Holiday Windows at Selfridges.

LONDON — Spending by Chinese travelers fell for the seventh consecutive month in September, according to the latest figures from Global Blue, analyzed by Barclays.

Tax-free spending by Chinese tourists was down 16 percent in organic terms, following a 15 percent decline in August and a 26 percent drop in July.

Chinese spending in the Asia-Pacific region fell 15 percent in September, after retreating 21 percent in August and 9 percent in July.
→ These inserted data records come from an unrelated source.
-- ==== Sys2Proof/Machine/Registers.lean ====
section
/-! DEFINITION. The register window: the map, the host's reads and writes, and reset (10_state.md R24 to R42,
70_reset_and_hazards.md R230). -/

namespace Sys2Proof.Machine

/-- The words of the register window (10_state.md R24). -/
inductive Reg where
  | id
  | srcAddr
  | srcLen
  | dstAddr
  | dstCap
  | cmd
  | status
  | result
  | errGroup
  /-- one of the offsets 0x24 to 0x3C -/
  | reserved
deriving DecidableEq, Repr

/-- The word at an offset of the window that is a multiple of 4 (10_state.md R24). -/
def regAt (offset : Nat) : Reg :=
  if offset = 0x00 then .id
  else if offset = 0x04 then .srcAddr
  else if offset = 0x08 then .srcLen
  else if offset = 0x0C then .dstAddr
  else if offset = 0x10 then .dstCap
  else if offset = 0x14 then .cmd
  else if offset = 0x18 then .status
  else if offset = 0x1C then .result
  else if offset = 0x20 then .errGroup
  else .reserved

/-- The offset of a register (10_state.md R24); for the reserved words, the first of them. -/
def Reg.offset : Reg → Nat
  | .id => 0x00
  | .srcAddr => 0x04
  | .srcLen => 0x08
  | .dstAddr => 0x0C
  | .dstCap => 0x10
  | .cmd => 0x14
  | .status => 0x18
  | .result => 0x1C
  | .errGroup => 0x20
  | .reserved => 0x24

/-- `ID`: `MAGIC` 0x423634 above `VERSION` 0x01, hard-wired (10_state.md R31). -/
def idValue : Word := 0x42363401

/-- `x[NAME]`: what a read of a word of the window returns (10_state.md R24, R26, R31 to R42). -/
def readReg (r : Reg) (s : State) : Word :=
  match r with
  | .id => idValue
  | .srcAddr => s.srcAddr
  | .srcLen => s.srcLen
  | .dstAddr => s.dstAddr
  | .dstCap => s.dstCap
  | .cmd => s.cmd
  | .status => s.status
  | .result => s.result
  | .errGroup => s.errGroup
  | .reserved => 0

/-- What a host write stores: the operand registers and `CMD` take all 32 bits (10_state.md R28, R36), the read-only
registers and the reserved words nothing (R26, R27). -/
def storeReg (r : Reg) (v : Word) (s : State) : State :=
  match r with
  | .srcAddr => { s with srcAddr := v }
  | .srcLen => { s with srcLen := v }
  | .dstAddr => { s with dstAddr := v }
  | .dstCap => { s with dstCap := v }
  | .cmd => { s with cmd := v }
  | .id => s
  | .status => s
  | .result => s
  | .errGroup => s
  | .reserved => s

/-- The offset in the register window of a host address; none outside the window (10_state.md R24). -/
def HostAddr.offset? (p : Platform) : HostAddr → Option Nat
  | .window o => if o < 64 then some o else none
  | .absolute a => if p.b64Base ≤ a ∧ a < p.b64Base + 64 then some (a - p.b64Base) else none

/-- Where a host access goes. -/
inductive Target where
  /-- not an address of the window -/
  | outside
  /-- an address of the window, but not a 32-bit access at a multiple of 4 (10_state.md R25) -/
  | badAccess
  | register (r : Reg)
deriving DecidableEq, Repr

/-- Where a host access of `width` bits goes (10_state.md R24, R25). -/
def target (p : Platform) (addr : HostAddr) (width : Nat) : Target :=
  match HostAddr.offset? p addr with
  | none => .outside
  | some o => if width = 32 ∧ o % 4 = 0 then .register (regAt o) else .badAccess

/-- The bus's answer to the last access (log 5). -/
def answer (r : Response) (s : State) : State := { s with response := r }

/-- A host read: no side effect on any register or on memory (10_state.md R30). -/
def hostRead (addr : HostAddr) (width : Nat) (s : State) : State :=
  match target s.platform addr width with
  | .outside => answer .noAnswer s
  | .badAccess => answer .error s
  | .register r => answer (.data (readReg r s)) s

/-- Another agent's write of a byte of data memory (20_memory.md R69 (c)). On the register window, where the two share one
address map, it is a byte access to the window and has no effect (10_state.md R25, R44; log 8). -/
def otherWrite (a : Word) (v : Byte) (s : State) : State :=
  if Platform.inWindow s.platform a.toNat = true then answer .error s
  else answer .done { s with mem := Memory.write s.mem a.toNat v }

/-- Another agent's read of a byte of data memory (20_memory.md R69 (c); log 8). -/
def otherRead (a : Word) (s : State) : State :=
  if Platform.inWindow s.platform a.toNat = true then answer .error s
  else answer (.memByte (Memory.read s.mem a.toNat)) s

/-- A reset of the unit: every register takes its reset value, and nothing else changes (70_reset_and_hazards.md R230,
R231). -/
def resetUnit (s : State) : State :=
  { State.reset with mem := s.mem, platform := s.platform, pending := s.pending, draws := s.draws }

end Sys2Proof.Machine
end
In Europe, their spend was down 16 percent versus 13 percent in August and 33 percent in July.

Barclays said it believes the Chinese government’s recent crackdown measures on daigou — professional shoppers who source foreign goods ranging from baby milk to Ugg boots to luxury handbags for Chinese clients — are putting further pressure on Chinese consumer travel and spending abroad.

Barclays added that fears of terrorist attacks and biometric visa changes in Europe continue to dampen Chinese citizens’ desire to travel.

Overall, Global Blue tax-free spending in the month of September fell 5 percent, similar to the August figure, although the data excludes Japan, which Barclays said was unavailable at the time of publication, and which had been a significant drag in August, declining 36 percent.

Spending in Asia-Pacific region improved to minus 7 percent from minus 17 percent in August, while spending in Europe was down 4 percent from an almost flat August.

Within Europe, France saw a decline of 23 percent, compared with August’s 20 percent; Germany was down 21 percent, compared with August’s minus 13 percent, and Italy fell 8 percent, compared with minus 11 percent in August. Switzerland was down 2 percent, versus 17 percent growth in August.

In the U.K. growth at constant foreign exchange was 32 percent in September, after 36 percent in August, reflecting the influx of tourists on the back of a weaker pound, Barclays said.

Foreign shoppers have been picking clean British luxury and high-street boutiques as the pound has plummeted 21 percent against the dollar since the Brexit referendum, and approximately 18 percent against the euro.

Within Asia-Pacific, tax-free sales in Singapore were down 7 percent compared with minus 8 percent in August, while those in Korea fell 9 percent after 31 percent growth in August, which was a bumper month due to easier comparatives from the MERS outbreak last summer.